The Metallurg Stadium () is a football stadium in Samara, Russia, and is home  to Russian Premier League club FC Krylia Sovetov. Built in 1957, Metallurg Stadium has a capacity of 33,001 seats since its latest renovation. It has also been repeatedly awarded the VCSPS Diploma, which rates the quality of all sport complexes in Russia.

History

Construction 
On 7 November 1956, a construction company, 'Metallurgist', performing a construction of a factory at the time, announced that a new stadium was to be built. The stadium was then partially completed in 1957. The rapid completion of the stadium was due to the compatibility of two projects being completed at the same time: raw materials were being manufactured in the Lenin Kuibyshev Metallurg Factory and were delivered to the stadium directly.

Metallurg's official opening took place on 10 August 1957 with the uncompleted tribune being replaced by wooden benches, the capacity of which was around 8,000. The benches were not removed from the stadium until 1976.

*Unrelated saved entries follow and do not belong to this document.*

/-! ### Owner policy (Table 19-7, R481, R482) -/

/-- Step 1 of R481: the layout, on a device with this serial and these functions. -/
def policyLayout (p : List Byte) (s : State) : Bool :=
  let n := u32At p 0xA0
  u32At p 0 == 0x4F50554C && u16At p 4 == 1 && u16At p 6 == p.length && decide (1 ≤ u32At p 8) && zeroAt p 0xC 4
    && (u64At p 0x10 == 0 || u64At p 0x10 == s.sys.serial) && decide (byteAt p 0x18 < 4) && s.present (byteAt p 0x18)
    && decide (byteAt p 0x19 < 16) && decide (byteAt p 0x1A ≤ 1) && zeroAt p 0x1B 5 && zeroAt p 0x60 64
    && decide (n ≤ 96) && zeroAt p 0xA4 4 && p.length == 0xA8 + 8 * n + 64
/-- OWNER_PUBKEY. -/
def policyKey (p : List Byte) : List Byte := sliceAt p 0x20 64
/-- Steps 2 and 3 of R481. -/
def policySigned (p : List Byte) (t : Trust) : Bool :=
  (match t.ownerHash with
  | some h => Config.sm3 (policyKey p) == h
  | none => bit (byteAt p 0x19) 3)
  && Config.sm2Verify idOwner (policyKey p) (p.take (p.length - 64)) (sliceAt p (p.length - 64) 64)
/-- SEQ of the policy in force, a default policy having 0. -/
def policySeq (p : List Byte) : Nat := if p.isEmpty then 0 else u32At p 8
/-- The policy comes into force: who is trusted (R482, R484). -/
def takePolicy (p : List Byte) (s : State) : State :=
  modSys (fun y => { y with trusted := byteAt p 0x18, hiveTrusted := bit (byteAt p 0x19) 0 })
    (modTrust (fun t => { t with policy := p }) s)
/-- The trusted port of TRUST_POLICY. -/
def State.trustedWord (s : State) : Nat := if s.sys.trusted < 4 then s.sys.trusted else 0xFFFFFFFF
/-- A flash write of a command begins: it holds its item (R355). -/
def startFlash (w : FlashWrite) (s : State) : State :=
  hold (.flashItem w.item) (modTrust (fun t => { t with flashWrites := t.flashWrites ++ [w] }) s)
/-- All-zero bytes stand for an unprogrammed hash (Table 19-1). -/
def hashOf (h : List Byte) : Option (List Byte) := if h.all (· == 0) then none else some h
/-- What is burnt where CLAIM is set and the hash is unprogrammed (R481). -/
def burnHash (p : List Byte) (s : State) : State :=
  if s.trust.ownerHash.isNone then modTrust (fun t => { t with ownerHash := hashOf (Config.sm3 (policyKey p)) }) s else s
def cmdTrustSetOwnerPolicy (burnOk : Bool) : Cmd where
  op := 0x0B06
  len b := decide (4 ≤ b.length) && b.length == 4 + u32At b 0
  reads := false
  named r s := firstFail [(s.isTrusted r.fn || s.sys.trusted == ownKeeper, failSt stDenied)]
  run r s :=
    let p := r.body.drop 4
    checked [(!s.holds (.flashItem 3), failSt stBusy), (inR 1 1024 (r.u32 0), badField 0), (policyLayout p s, badField 4),
        (policySigned p s.trust, failSt stAuthFail), (decide (policySeq s.trust.policy < u32At p 8), failSt stRollback)] fun _ =>
      if s.trust.ownerHash.isNone ∧ !burnOk ∧ !r.checkOnly then
        .failWith (bumpFree (modTrust (fun t => { t with
          ownerHash := hashOf (Config.failedBurn (Config.sm3 (policyKey p)) s.freeCtr) }) s)) (failSt stHwFault)
      else
        let s := takePolicy p (burnHash p s)
        let s := s.functions.foldl (fun s f => rdRewrite f s) s
        .started (startFlash { item := 3, fn := r.fn, data := p, opts := none }
          (raise 0x0B05 sevI 1 s.trustedWord (u32At p 8) s.functions s)) []
/-- TRUST_SET_OWNER_POLICY (R481 to R483). -/
def execTrustSetOwnerPolicy (f : Fn) (m : Mbx) (burnOk : Bool) (s : State) : Host.Outcome State Fault Refusal :=
  .next (serve (cmdTrustSetOwnerPolicy burnOk) f m s)

/-- FLASH_WRITTEN (R355, R368, R482, R526): the flash write of a command that is under way, in commit order. -/
def execFlashWritten (item : Fin 4) (ok : Bool) (s : State) : Host.Outcome State Fault Refusal :=
  .next (match s.trust.flashWrites with
  | [] => s
  | w :: rest =>
    if w.item ≠ item then s
    else
      let region : FlashRegion := if w.item = 1 then .bootOptions else if w.item = 2 then .calibration else .ownerPolicy
      let s := emit (.flashWrite region 0 (match w.opts with | some o => optBytes o | none => w.data)) (countErase (if w.item = 2 then 2 else 5) 1
        (modTrust (fun t => { t with flashWrites := rest }) s))
      let s := if ok then flashOk (if w.item = 1 then 2 else if w.item = 2 then 4 else 3) s else s
      let s := if !ok then (if w.item = 2 then modTrust (fun t => { t with calFlash := [] }) s else s)
        else modTrust (fun t =>
          if w.item = 1 then { t with opts := w.opts }
          else if w.item = 2 then { t with calFlash := w.data }
          else { t with policyFlash := w.data }) s
      release (.flashItem w.item) (raise 0x0C01 (if ok then sevI else sevE) w.item (if ok then 0 else stHwFault) 0 [w.fn] s))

First matches and tenants 
When Metallurg was first completed, it was the home stadium of FC Metallurg Kuibyshev and one of the home stadiums of Krylya Sovetov Samara reserve squad. On 6 July 1965, Metallurg became the official home stadium of Krylya Sovetov Samara, when 'Krylya' played their first official game on the stadium. The match took place in the Quarterfinals of the 1965 USSR Football Cup, where Krylya defeated Dinamo Saint Petersburg by three goals to one.

Metallurg became Krylya's domestic league home stadium on 2 May 1970.

Renovations and upgrades 
On 1976, the wooden benches were replaced by reinforced concrete seats on the stadium's tribune. 

During the following two off-seasons, the Western and the Northern sectors were constructed. The capacity of the stadium reached 38,000 seats. The first match with a heated pitch was played on 1 November 1997.

Awards 
Metallurg Stadium was repeatedly awarded the VCSPS Diploma in the period from 1970 to 1990. It was also assigned a 'category B' class by the Russian Football Union, which allowed the Metallurg Stadium to host any competitions, held by the aegis of the Russian Football Union.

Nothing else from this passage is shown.